Somehow it seems if we can just find enough data, we will be able to set our hearts and minds at rest. False.
Instead of refreshing news sites and googling medical studies, go for a walk in the sunshine while listening to songs of comfort. Pray a psalm. Read a novel. Cook a meal. Embrace the finitude of your knowledge, and do your best to live in the present.
4. Commit Your Child to God
Now is an excellent time to start bulking up your trust muscle through prayer and Bible study, because you’re going to need that muscle through the rest of your child’s life. It’s easy to assume that if God will just get us and our children safely through this scary time, we will never worry again. But like the people of Israel who doubted God right after they passed through the Red Sea, we are going to face non-COVID anxiety just as soon as our babies get their first rash or bump on the head.
There is no better time than now to get into the habit of praying for your baby in the light of God’s promise-filled Word.
Two Grounds for Hoping
1. God Is the Author of Maternal Instincts
You may feel like God doesn’t care about your baby as intensely as you do, but in fact your fervent care for your child is a lesser version of the love God has for his people. The prophet Isaiah asks:
Can a woman forget her nursing child,
that she should have no compassion on the son of her womb?
Even these may forget,
yet I will not forget you. (Isa. 49:15)
Just as a good mother would never forget her baby, God will not forget you. Take comfort that God gave you instincts to protect your baby that echo his own commitment to care for his people.

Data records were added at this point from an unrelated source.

/-- How far a COMMIT or ABORT has come (R221): it waits for the domain's launches, for the sweep of the
flip, for the refresh, or for the last sweep, with the result that it will write. -/
inductive DomPhase where
  | launches
  | flip (sweep : Nat)
  | refresh (result : BitVec 2)
  | last (sweep : Nat) (result : BitVec 2)
  deriving DecidableEq, Repr

/-- What a command that has begun and not completed waits for (R102); a COMMIT that may flip its domain keeps the
address of the flag word (R221). -/
inductive CmdWait where
  | launch (lid : Nat)
  | coll (id : Nat)
  | sweep (id : Nat)
  | waitv (va operand : Word64) (w64 : Bool) (cond : BitVec 3)
  | domain (v : BitVec 4) (out : Option Word64) (commit : Bool) (flag : Option Word64) (phase : DomPhase)
  deriving DecidableEq, Repr

/-- A command in progress: its identifier, its ring offset, the partition in which it began (R96, R111), and what it
waits for. -/
structure Cmd where
  id   : Nat
  off  : BitVec 20
  part : PartN
  wait : CmdWait
  deriving DecidableEq, Repr

/-- A context of a command processor (R94 to R98, R101, R108): `skip` is the depth of the commands that
the stream skips over. -/
structure Context where
  en      : Bool
  part    : BitVec 3
  ringBase : BitVec 45
  ringSize : BitVec 4
  vec     : BitVec 6
  asid    : BitVec 12
  root    : BitVec 40
  pgqBase : BitVec 45
  pgqSize : BitVec 4
  tail    : BitVec 20
  head    : BitVec 20
  halted  : Bool
  pgqf    : Bool
  err     : BitVec 8
  errOff  : BitVec 20
  nest    : List Nest
  skip    : Option Nat
  cmds    : List Cmd
  faulted : Bool
  deriving DecidableEq, Repr

/-- A beam: its command processor, reed and links. -/
structure BeamRegs where
  ctxs   : Vector Context 16
  halted : Bool
  reed   : Reed
  links  : Links
  deriving DecidableEq, Repr

/-- The registers of a host port (R73, R84, R90 to R92). -/
structure PortRegs where
  linkUp  : Bool
  mchk    : BitVec 5
  hostErr : BitVec 32
  fwPage  : BitVec 11
  attBusy : Bool
  attDone : BitVec 8
  attReq  : BitVec 8
  nonce   : BitVec 256
  capture : List (BitVec 8)
  quote   : List (BitVec 8)
  bar4    : Nat
  deriving DecidableEq, Repr

/-- The firmware image as step 1 of the last start read it from flash (R86, R89): whether both dies accept it, its
digest and its security version. -/
structure Image where
  ok     : Bool
  digest : BitVec 512
  svn    : BitVec 16
  deriving DecidableEq, Repr

/-- The device registers of a start, and what survives it (R85 to R90). -/
structure Device where
  ready     : Bool
  authFail  : Bool
  calReused : Bool
  vtestRan  : Bool
  kind      : BitVec 2
  svn       : BitVec 16
  plyFail   : BitVec 8
  forceCal  : Bool
  start     : BitVec 2
  starting  : Bool
  linkDown  : Bool
  power     : Bool
  retCal    : Bool
  retDigest : BitVec 512
  vaultEcc  : Bool
  vaultFix  : List (Nat × Nat)
  fwDigest  : BitVec 512
  fuseSvn   : BitVec 16
  img       : Image
  deriving DecidableEq, Repr

/-- What an access asks of a peer (R57): to load bytes, to store them, or an integer atomic with its operands,
whose old value it wants or not. -/
inductive RemoteReq where
  | load (n : Nat)
  | store (data : List (BitVec 8))
  | atomic (o : AOp) (t : ATy) (ret : Bool) (b c : Word64)
  deriving DecidableEq, Repr

/-- What the device sends out (R55, R56, R62, R83, R110, R304); a remote access leaves through a port, for a peer
and an address of its. -/
inductive Output where
  | msix (q : Port) (vec : BitVec 6)
  | readData (q : Port) (data : Word64)
  | bar4Data (q : Port) (data : List (BitVec 8))
  | remote (port : Nat) (peer : BitVec 10) (addr : Nat) (req : RemoteReq)
  | contribution (b : Beam) (dest : BitVec 10) (c : Contribution)
  | response (b : Beam) (accepted : Bool) (data : List (BitVec 8))
  deriving DecidableEq, Repr

/-- A word with an uncorrectable error or poison (R194): its location and the structure code of
R257, and the bytes of it that the operation `by_` has written. -/
structure Poison where
  loc    : Loc
  struct : BitVec 4
  by_    : Nat
  got    : BitVec 8
  deriving DecidableEq, Repr

/-- A register-file or accumulator word with an uncorrectable error (R194, R271): the warp or group,
what it is, and its index. -/
inductive RegPoison where
  | lane (wid : Nat) (r : BitVec 8) (l : BitVec 5)
  | scale (wid : Nat) (r : BitVec 8)
  | acc (gid : Nat) (t : Nat) (row : Nat) (col : Nat)
  deriving DecidableEq, Repr

/-- Whose turn it is in the model's own order of steps. [DESIGN CHOICE, log 6] -/
inductive Turn where
  | issue | events
  deriving DecidableEq, Repr

/-- A versioned page of a closed domain, by its partition and domain: its current frame and the other one, which are
kept identical (R220), their size, and the sweep count of the translation that named it. -/
structure Twin where
  part  : PartN
  dom   : BitVec 4
  base  : Nat
  other : Nat
  size  : Nat
  sweep : Nat
  deriving DecidableEq, Repr

/-- The homes of a 4 KiB granule that mappings have named (R179, R212): the first, whose copy stands in memory at the
physical address, the others, each with a copy of its own, and the granule as it stood when its first home was named. -/
structure Homes where
  page   : Nat
  first  : Die
  others : List Die
  was    : List Host.Cell
  deriving DecidableEq, Repr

2. God Is as Sovereign as Ever Before
Oh, to have given birth in the serene days of 2019! Yet when we look back to what may have been a safer time, we forget that in every era, we live under the watchful providence of God.
Birth has always been dangerous. If you’ve spent any time studying history, you know that most women throughout time couldn’t count on surviving childbirth. Even today, maternal death rates are high in many parts of the world. The Book of Common Prayer includes a prayer for women returning to church after a safe delivery, thanking God for preservation through “the great danger of childbirth.”
Just as a good mother would never forget her baby, God will not forget you.
And birth has always been safe in the sense that God will protect us from any harm that is not part of his sovereign plan. He protected Israelite babies from Pharaoh’s murderous edict through the righteous acts of Hebrew midwives (Ex. 1:15–22). He protected Moses from the crocodiles of the Nile (Ex. 2). He protected Mary from fatal preeclampsia and postnatal infection, and any number of things that could have taken her life, or the Messiah’s.
I don’t know what God has planned for my life or my baby’s. But I cling to the tried and true words of Romans 8 that “for those who love God all things work together for good” and that “neither death nor life . . . nor anything else in all creation, will be able to separate us from the love of God in Christ Jesus our Lord” (vv. 28, 38–39). I don’t know what the next five weeks or five months hold, but I believe, as Adoniram Judson wrote, “The prospects are as bright as the promises of God.”